Single-file AI memory system for Python. Store, search, and query documents with built-in RAG.

These details have not been verified by PyPI

Project links

Project description

memvid-sdk

A single-file AI memory system for Python. Store documents, search with BM25 + vector ranking, and run RAG queries from a portable .mv2 file.

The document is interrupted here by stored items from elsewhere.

-- ==== Sys2Proof/Machine/State.lean ====
section
/-! DEFINITION. The state of the machine: every register, flag, bit and buffer of spec/10_state.md R20 to R39, the
output history `TXOUT` (R40), the Session and its transaction (spec/44_host_transport.md R211, R212), the verdicts and
results along the way (R228), the environment's inputs (R44) and what the host has still to do (R228). Plain data
throughout. -/

namespace Sys2Proof.Machine

/-- A byte buffer as (index, byte) cells; canonical when the indices strictly rise. An unlisted index has no value
(R38, R39, R282, Log 11). -/
abbrev Mem := List Host.Cell

/-- The error kinds (R240). The first three are reported in `ERR`; `timeout` is the transport's (R244);
`payloadTooLarge` is only ever the flag `TRUNC` (R245). -/
inductive ErrorKind where
  | frameTooShort
  | checksumMismatch
  | opcodeMismatch
  | timeout
  | payloadTooLarge
  deriving DecidableEq, Repr

/-- The Command Layer operations (R220 to R224). -/
inductive Command where
  | readVersion | setLed | readGpio | spiTransfer | readRegister
  deriving DecidableEq, Repr

/-- The states of a transaction in flight (R212). The seventh, `Idle`, is the Session without a transaction. -/
inductive Stage where
  | draining
  | sending
  | awaitingResponse
  | validating
  | complete
  | failed
  deriving DecidableEq, Repr

/-- What a Command Layer operation gives its caller (R220 to R224, R252). -/
inductive CommandResult where
  /-- `read_version`: a string; "unknown" on OpcodeMismatch (R220). -/
  | versionText (text : String)
  /-- `set_led`: whether the response was the exact echo (R221). -/
  | ledEcho (ok : Bool)
  /-- `read_gpio`: the DIO0 and DIO5 state bytes (R222). -/
  | gpioState (dio0 dio5 : Byte)
  /-- `spi_transfer`: the bytes read (R223). -/
  | spiData (data : List Byte)
  /-- `read_register`: the register's byte (R224). -/
  | registerValue (b : Byte)
  /-- A typed failure (R252). -/
  | failure (kind : ErrorKind)
  deriving DecidableEq, Repr

/-- What one transaction's read meets: the bytes that arrive before the deadline `T_TIMEOUT`, and those that arrive
after the read has ended and wait for the next drain (R215, R295). The environment's freedom (U11, Log 5). -/
structure Arrival where
  inTime : List Byte
  late : List Byte
  deriving DecidableEq, Repr

/-- The byte stream's input side: what is buffered now (`bytes-available`, R213), what will come only after the read in
progress has ended, and what each following read will meet, the next one first (Log 5); an empty list means that
nothing arrives any more. -/
structure Stream where
  buffered : List Byte
  late : List Byte
  arrivals : List Arrival
  deriving DecidableEq, Repr

/-- A Transaction (R211): "an ephemeral request/response pair". The operation it serves, its request's opcode, which is
the expected one (R190), its payload, its state, and, from the end of `Sending` on, the sent frame and the expected
length `E` (R216). -/
structure Txn where
  command : Command
  expectOp : Byte
  payload : List Byte
  stage : Stage
  sent : List Byte
  expectLen : Nat
  deriving DecidableEq, Repr

/-- A Session (R211): at most one transaction in flight; none in state `Idle` (R212). -/
structure Session where
  txn : Option Txn
  deriving DecidableEq, Repr

/-- One verdict of a decode, as it is reported (R28, R31, R33, R34, R248). -/
structure Verdict where
  err : ErrCode
  syncOk : Bool
  lenOk : Bool
  plen : Word
  deriving DecidableEq, Repr

/-- The machine. -/
structure State where
  /-- `CRC` (R21). -/
  crc : Word
  /-- `ERR` (R31). -/
  err : ErrCode
  /-- `TRUNC` (R32). -/
  trunc : Bool
  /-- `SYNC_OK` (R33). -/
  syncOk : Bool
  /-- `LEN_OK` (R34). -/
  lenOk : Bool
  /-- `RX_DONE` (R35). -/
  rxDone : Bool
  /-- `TX_OPCODE` (R22). -/
  txOpcode : Byte
  /-- `TX_LEN` (R23). -/
  txLen : Word
  /-- `TX_IDX` (R24). -/
  txIdx : Index
  /-- `TX_BUSY` (R25). -/
  txBusy : Bool
  /-- `RX_EXPECT` (R26). -/
  rxExpect : Byte
  /-- `RX_N` (R27). -/
  rxN : Index
  /-- `RX_PLEN` (R28). -/
  rxPlen : Word
  /-- `RX_BUSY` (R29). -/
  rxBusy : Bool
  /-- `TXBUF` (R38). -/
  txbuf : Mem
  /-- `RXBUF` (R39). -/
  rxbuf : Mem
  /-- `TXOUT` (R40): every byte emitted, in order (Log 15). -/
  txout : List Byte
  /-- The byte stream's input side (R10, R213; Log 5). -/
  stream : Stream
  /-- The Session (R211, R212): `none` before connect and after close. -/
  session : Option Session
  /-- The verdicts along the way, oldest first (R228; Log 15). -/
  verdicts : List Verdict
  /-- What the Command Layer has returned, oldest first (R220 to R224, R252; Log 15). -/
  results : List CommandResult
  /-- What the host has still to do (R228, Log 2). -/
  actions : List HostAction
  /-- The reset input, asserted for the next transition (R280, Log 3). -/
  resetInput : Bool
  deriving DecidableEq, Repr

/-- Reasons a step could fault: none. "There is no third 'fault' state of the block: nothing the block does can trap
or hang" (R14, Log 12). -/
inductive Fault where
  deriving DecidableEq, Repr

/-- Reasons the machine has no next state: the refusals of R257. Each is the spec's own "refuse" (R14), so stopping
there is safe: the spec defines no next state. -/
inductive Refusal where
  /-- No meaning yet: raised by a refused arm of `exec`; safe. No arm is refused in this model. -/
  | notModelled (mnemonic : String)
  /-- Another run is in progress (R25, R29, R146, U5): raised by every operation that is not a continuation of the
  run in progress; safe. -/
  | busy
  /-- `TX_STEP` while not sending (R145, U15); safe. -/
  | notSending
  /-- `RX_BYTE` or `RX_END` while not receiving (R171, R172, U15); safe. -/
  | notReceiving
  /-- `ENCODE`, `TX_START`, or a frame, with a payload longer than 65535 bytes (R142, R144, U7); safe. -/
  | payloadTooLong
  /-- `DECODE` of more than 65542 bytes, or `RX_BYTE` at `RX_N` = 65542 (R174, U8); safe. -/
  | rxOverrun
  /-- A read of a buffer byte or a view that has no value (R30, R38, R39, U9): raised by the host's reads; no
  operation raises it in a state that satisfies the block's invariant (Log 13); safe. -/
  | noValue
  /-- A frame asked for while a transaction is in flight (R211, R225, U4, Log 16); safe. -/
  | sessionBusy
  /-- A frame, or a close, without a Session (R211, Log 16); safe. -/
  | noSession
  /-- A connect while the Session exists, which is created once (R211, Log 16); safe. -/
  | sessionOpen
  /-- The request is no instruction (R104, R197, U6, Log 1, Log 17), or a transaction is asked for with an instruction
  that is no frame: raised by `step`; safe. -/
  | undecodable (why : DecodeError)
  deriving DecidableEq, Repr

/-- What a meaning answers. -/
abbrev Result := Host.Outcome State Fault Refusal

/-- The stream when nothing is buffered and nothing will arrive (Log 18). -/
def Stream.quiet : Stream := { buffered := [], late := [], arrivals := [] }

/-- The Session in state `Idle` (R212). -/
def Session.idle : Session := { txn := none }

/-- The machine right after reset (R43, R281, R282): `CRC` = 0xFFFF, every other register, flag and busy bit 0, no
byte of a buffer with a value. The Session is connected and `Idle`; the other fields of the host and the environment
are empty (Log 2, 3, 15, 18). -/
def State.reset : State where
  crc := Config.seedInit
  err := 0#3
  trunc := false
  syncOk := false
  lenOk := false
  rxDone := false
  txOpcode := 0x00#8
  txLen := 0#16
  txIdx := 0#17
  txBusy := false
  rxExpect := 0x00#8
  rxN := 0#17
  rxPlen := 0#16
  rxBusy := false
  txbuf := []
  rxbuf := []
  txout := []
  stream := Stream.quiet
  session := some Session.idle
  verdicts := []
  results := []
  actions := []
  resetInput := false

end Sys2Proof.Machine
end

Built on Rust with PyO3 bindings. No database setup, no external services required.

Install

pip install memvid-sdk

For framework integrations:

pip install "memvid-sdk[langchain]"    # LangChain tools
pip install "memvid-sdk[llamaindex]"   # LlamaIndex query engine
pip install "memvid-sdk[openai]"       # OpenAI function schemas
pip install "memvid-sdk[full]"         # All integrations

Quick Start

from memvid_sdk import create

# Create a memory file
mv = create("notes.mv2")

# Store some documents
mv.put(
    title="Project Update",
    label="meeting",
    text="Discussed Q4 roadmap. Alice will handle the frontend refactor.",
    metadata={"date": "2024-01-15", "attendees": ["Alice", "Bob"]}
)

mv.put(
    title="Technical Decision",
    label="architecture",
    text="Decided to use PostgreSQL for the main database. Redis for caching.",
)

# Search by keyword
results = mv.find("database")
for hit in results["hits"]:
    print(f"{hit['title']}: {hit['snippet']}")

# Ask a question
answer = mv.ask("What database are we using?", model="openai:gpt-4o-mini")
print(answer["text"])

# Close the file
mv.seal()

Core API

Opening and Creating

from memvid_sdk import create, use

# Create a new memory file
mv = create("notes.mv2")

# Open an existing file
mv = use("basic", "notes.mv2", mode="open")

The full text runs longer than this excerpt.